The battle, however, will not be between one interpretation and another of Islam but in line with the worldwide struggle for social and economic equality, human rights and real freedom.

From India’s point of view we sould not look at the phenomenon of Islamic resurgence, therefore, with surprise or fear. We should not commit the mistake of lining up with the West in suppressing or checkmating the legitimate demand and aspiration for a new system of exchange between the Muslim world and the West. Indeed the West itself has to come to terms with the new demands, at least in the short term, by ensuring that trade surplus accumulated by the Muslim world is invested in the West itself and in arranging a barter between primary communities and raw materials, on the one hand, and weapons as well as sophisticated technology, on the other. In our dealings with the Muslim states we should respect their political sovereignty, help them achieve economic self-reliance and accept their desire to evolve a new national culture in which Islam serves to supply the basic value system. Their urge for going back to the roots should not be misunderstood.

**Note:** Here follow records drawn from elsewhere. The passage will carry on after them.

-- ==== Sys2Proof/Tests/Slice0.lean ====
section
/-! SUPPORT. The model's own tests: what an ill-formed command looks like to each check, states that meet the hypotheses of each
statement of Obligations.lean, and a few results worked out by hand from the rules. -/

namespace Sys2Proof.Tests

open Sys2Proof.Machine

set_option Elab.async false

/-! Helpers. -/

/-- A word with some fields: place of the field's low bit, and its value. -/
def wd (l : List (Nat × Nat)) : IWord := BitVec.ofNat 128 (l.foldl (fun a p => a + p.2 * 2 ^ p.1) 0)

/-- Core 0 runs, its next instruction being the second of a stream line. -/
def live : State := (State.reset.fput (f_ncStatus_state 0) 1).fput (f_ncStreamPos_position 0) 1

/-- An issue whose cycle, issuer and state meet a condition. -/
def goes (i : Issue) (q : Nat → Who → State → Bool) : Bool :=
  match i with
  | .go cyc who s1 => q cyc who s1
  | _ => false

theorem goes_iff {i : Issue} {q : Nat → Who → State → Bool} (h : goes i q = true) :
    ∃ cyc who s1, i = .go cyc who s1 ∧ q cyc who s1 = true := by
  cases i with
  | go c w s => exact ⟨c, w, s, rfl, h⟩
  | none => cases h
  | fault s => cases h

theorem some_of_any {α : Type} {x : Option α} {q : α → Bool} (h : x.any q = true) : ∃ a, x = some a ∧ q a = true := by
  cases x with
  | none => cases h
  | some a => exact ⟨a, rfl, h⟩

def okAny {α ε : Type} (x : Except ε α) (q : α → Bool) : Bool :=
  match x with
  | .ok a => q a
  | .error _ => false

theorem ok_of_any {α ε : Type} {x : Except ε α} {q : α → Bool} (h : okAny x q = true) : ∃ a, x = .ok a ∧ q a = true := by
  cases x with
  | ok a => exact ⟨a, rfl, h⟩
  | error e => cases h

/-! The queue, time and reset. -/

theorem witness_StepRunsFront : ∃ (s : State) (c : Instr) (rest : List Instr), s.pending = c :: rest :=
  ⟨{ State.reset with pending := [.seedClear 0] }, .seedClear 0, [], rfl⟩

theorem witness_IdleCycleAdvancesTime :
    (∃ s : State, s.pending = [] ∧ s.timeRuns = true) ∧ ∃ s : State, s.pending = [] ∧ s.timeRuns = false :=
  ⟨⟨State.reset, rfl, rfl⟩, ⟨{ State.reset with timeRuns := false }, rfl, rfl⟩⟩

theorem witness_StepKeepsInvariant : State.reset.Canonical ∧ State.reset.FusedTo 0 0 ∧ ∃ t, step State.reset = .next t :=
  ⟨⟨by decide +kernel, by decide +kernel, by decide +kernel, by decide +kernel⟩, ⟨by decide, by decide⟩, State.reset.tick, rfl⟩

theorem witness_SyncObjects : (∃ s : State, s.fget f_hiBoot_state = 4) ∧ ∀ n : Fin 8, (State.reset.core n.val).landings = [] :=
  ⟨⟨State.reset.fput f_hiBoot_state 4, by decide +kernel⟩, by decide +kernel⟩

/-- The clock of core 0's domain stands stopped. -/
def stoppedCore : State := live.fput (f_cruDomain_stopped 0) 1

theorem witness_UndefinedOpcodeFaults : ∃ (s : State) (n : Fin 8) (w1 w2 : IWord), s.coreState n.val = 1 ∧
    s.coreStopped n.val = false ∧ (s.core n.val).paused = false ∧ (s.core n.val).stepEndAt = none ∧ (s.core n.val).half = none ∧
    (s.routineFetch n.val).1 = true ∧ (s.core n.val).calls = [] ∧
    (s.core n.val).badLines.contains (s.pos n.val / 4) = false ∧ 8 ≤ fld w1 11 8 ∧ fld w2 11 8 < 8 ∧
    engineDefines (fld w2 11 8) (fld w2 7 0) = false :=
  ⟨live, 0, wd [(8, 9)], wd [(0, 0x77)], by decide +kernel⟩

theorem witness_IssueAndAdvance : (∃ (s : State) (n : Fin 8) (w : IWord), (s.routineFetch n.val = (true, s)) ∧
    s.coreState n.val = 1 ∧ s.coreStopped n.val = false ∧
    (s.core n.val).paused = false ∧ (s.core n.val).stepEndAt = none ∧ (s.core n.val).half = none ∧ (s.core n.val).calls = [] ∧
    (s.core n.val).badLines = [] ∧ s.pos n.val % 4 ≠ 0 ∧ fld w 11 8 < 8 ∧ engineDefines (fld w 11 8) (fld w 7 0) = true ∧
    0 < fld w 23 12 ∧ (s.core n.val).lastIssue ≤ (s.core n.val).ref) ∧
    State.reset.coreState 0 ≠ 1 ∧ stoppedCore.coreStopped 0 = true ∧
    ∃ (s : State) (n : Fin 8), (s.core n.val).reps = [] ∧ s.pos n.val + 1 < 2 ^ 32 ∧ (s.core n.val).calls = [] :=
  ⟨⟨live, 0, wd [(12, 1)], rfl, by decide +kernel⟩, by decide +kernel, by decide +kernel, ⟨live, 0, by decide +kernel⟩⟩

/-- Whether a word issues on core 0 of a state as its engine's and opcode's row, with a condition. -/
def issues (s : State) (w : IWord) (eng op : Nat) (q : State → Bool := fun _ => true) : Bool :=
  goes (s.issue 0 w eng op) fun _ _ s1 => q s1

theorem witness_BaseRegisters : issues live (wd [(12, 1)]) 0 0x00 = true ∧ issues live (wd [(0, 5), (12, 1)]) 0 0x05 = true ∧
    issues live (wd [(0, 6), (12, 1)]) 0 0x06 = true ∧
    ∃ (c : CoreRt) (k q cyc r : Nat), k ≠ cyc ∧ k ≠ c.bCycle ∧ q ≠ r :=
  ⟨by decide +kernel, by decide +kernel, by decide +kernel, CoreRt.reset, 2, 0, 1, 1, by decide⟩

/-- A repeat body with some iterations left. -/
def body (left : Nat) : RepFrame := ⟨1, 1, left, 1, 0, false, 0, 0, false, 0⟩

/-- A call frame that returns to position 2, of a routine of 4 instructions. -/
def frame : CallFrame := ⟨3, [], 2, [], 0, 0, 0, 4, 0⟩

/-- `live` with another running state of core 0. -/
def liveWith (f : CoreRt → CoreRt) : State := live.setCore 0 (f (live.core 0))

/-- `live` with some bytes in memory. -/
def liveMem (a : Nat) (d : List Byte) : State := live.setBytes a d

theorem witness_RepeatBodies :
    (∃ (c : CoreRt) (r : RepFrame), c.reps = [r] ∧ r.enA = false ∧ r.enB = false ∧ 1 < r.left) ∧
    (∃ (c : CoreRt) (r : RepFrame), c.reps = [r] ∧ r.enA = false ∧ r.enB = false ∧ r.left ≤ 1) ∧
    (∃ s : State, issues s (wd [(0, 2), (12, 1)]) 0 0x02 = true ∧ 4 ≤ (s.core 0).reps.length) ∧
    (∃ s : State, issues s (wd [(0, 2), (12, 1)]) 0 0x02 = true ∧ (s.core 0).reps.length < 4 ∧
      ¬ s.bodyTooLong 0 (fld (wd [(0, 2), (12, 1)]) 51 40 + 1)) ∧
    (∃ s : State, issues s (wd [(0, 2), (12, 1), (40, 64)]) 0 0x02 = true ∧
      s.bodyTooLong 0 (fld (wd [(0, 2), (12, 1), (40, 64)]) 51 40 + 1)) ∧
    (∃ s : State, issues s (wd [(0, 2), (12, 1), (40, 1)]) 0 0x02 = true ∧
      s.bodyTooLong 0 (fld (wd [(0, 2), (12, 1), (40, 1)]) 51 40 + 1)) ∧
    ∃ s : State, issues s (wd [(0, 2), (12, 1), (40, 7)]) 0 0x02 = true ∧ (s.core 0).calls ≠ [] ∧
      s.bodyTooLong 0 (fld (wd [(0, 2), (12, 1), (40, 7)]) 51 40 + 1) := by
  refine ⟨⟨{ CoreRt.reset with reps := [body 2] }, body 2, by decide⟩, ⟨{ CoreRt.reset with reps := [body 1] }, body 1, by decide⟩,
   ⟨liveWith fun c => { c with reps := [body 1, body 1, body 1, body 1] }, by decide +kernel⟩,
   ⟨live, by decide +kernel, by decide +kernel, ?_⟩,
   ⟨live, by decide +kernel, .inl ⟨by decide +kernel, .inl (by decide +kernel)⟩⟩,
   ⟨liveWith fun c => { c with streamLen := some 3 }, by decide +kernel, .inl ⟨rfl, .inr ⟨3, rfl, by decide +kernel⟩⟩⟩,
   ⟨liveWith fun c => { c with calls := [frame] }, by decide +kernel, by decide +kernel, .inr ⟨frame, [], rfl, .inr (by decide +kernel)⟩⟩⟩
  rintro (⟨_, h | ⟨l, hl, _⟩⟩ | ⟨f, rest, h, _⟩)
  · revert h; decide +kernel
  · cases hl
  · cases h

/-- A core that calls routine 0 reads its table entry, with a condition on the entry. -/
def readsEntry (s : State) (q : RoutineEntry → Bool) : Bool :=
  goes (s.issue 0 (wd [(0, 3), (12, 1)]) 0 0x03) fun _ _ s1 => (s1.routineRead 0 0).1.any fun d => q (routineEntry d)

theorem witness_Calls :
    (∃ s : State, issues s (wd [(0, 3), (12, 1), (34, 1)]) 0 0x03 = true ∧ fld (wd [(0, 3), (12, 1), (34, 1)]) 35 34 ≠ 0) ∧
    (∃ s : State, issues s (wd [(0, 3), (12, 1)]) 0 0x03 = true ∧ 4 ≤ (s.core 0).calls.length) ∧
    (∃ s : State, readsEntry s (fun e => !e.valid) = true ∧ (s.core 0).calls.length < 4) ∧
    (∃ s : State, readsEntry s (fun e => e.valid) = true ∧ (s.core 0).calls.length < 4) ∧
    (∃ s : State, issues s (wd [(0, 3), (12, 1)]) 0 0x03 (fun s1 => (s1.routineRead 0 0).1.isNone) = true ∧
      (s.core 0).calls.length < 4) ∧
    (∃ s : State, issues s (wd [(0, 4), (12, 1)]) 0 0x04 = true ∧ (s.core 0).calls = []) ∧
    (∃ s : State, issues s (wd [(0, 4), (12, 1)]) 0 0x04 = true ∧ (s.core 0).calls = [frame]) :=
  ⟨⟨live, by decide +kernel⟩, ⟨liveWith fun c => { c with calls := [frame, frame, frame, frame] }, by decide +kernel⟩,
   ⟨live, by decide +kernel⟩, ⟨liveMem (rsAddr 0 0) [0, 0, 0, 0x80], by decide +kernel⟩,
   ⟨live.setEcc (rsAddr 0 0) 3, by decide +kernel⟩, ⟨live, by decide +kernel⟩,
   ⟨liveWith fun c => { c with calls := [frame] }, by decide +kernel⟩⟩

We should also help to break artificial barriers between our Muslim community and the Muslim world. Indeed if the Muslim Indian community is to be modernised, contacts with the Muslim world will expedite the process because a minority is always inherently conservative, but the Muslim countries which take their identity for granted are likely to adopt a more liberal approach and feel less inhibited in accepting change. India should also appreciate their desire to find political forms and structures suitable to their genius and heritage. In the process all of them will make mistakes and experiment with various discarded and out-of-date ideologies and patterns. We should never judge them in the light of the model we have developed for ourselves.

India is surrounded by Muslim states to the north, west and east. It has no option but to promote its relations with the Muslim world. It needs to take positive action on various fronts. We must promote communal harmony, equality and social peace within our own boundary, we should also work for world peace and international cooperation. In the sub-continent we should aim at reconciliation between India and its two Muslim neighbours which form part of the subcontinent and finally, as we grow economically, we should emerge as a major source of modern technology for them and the Muslim world and a major partner in trade and investment on equitable terms.

The author is an ex-MP, and the former editor of Muslim India.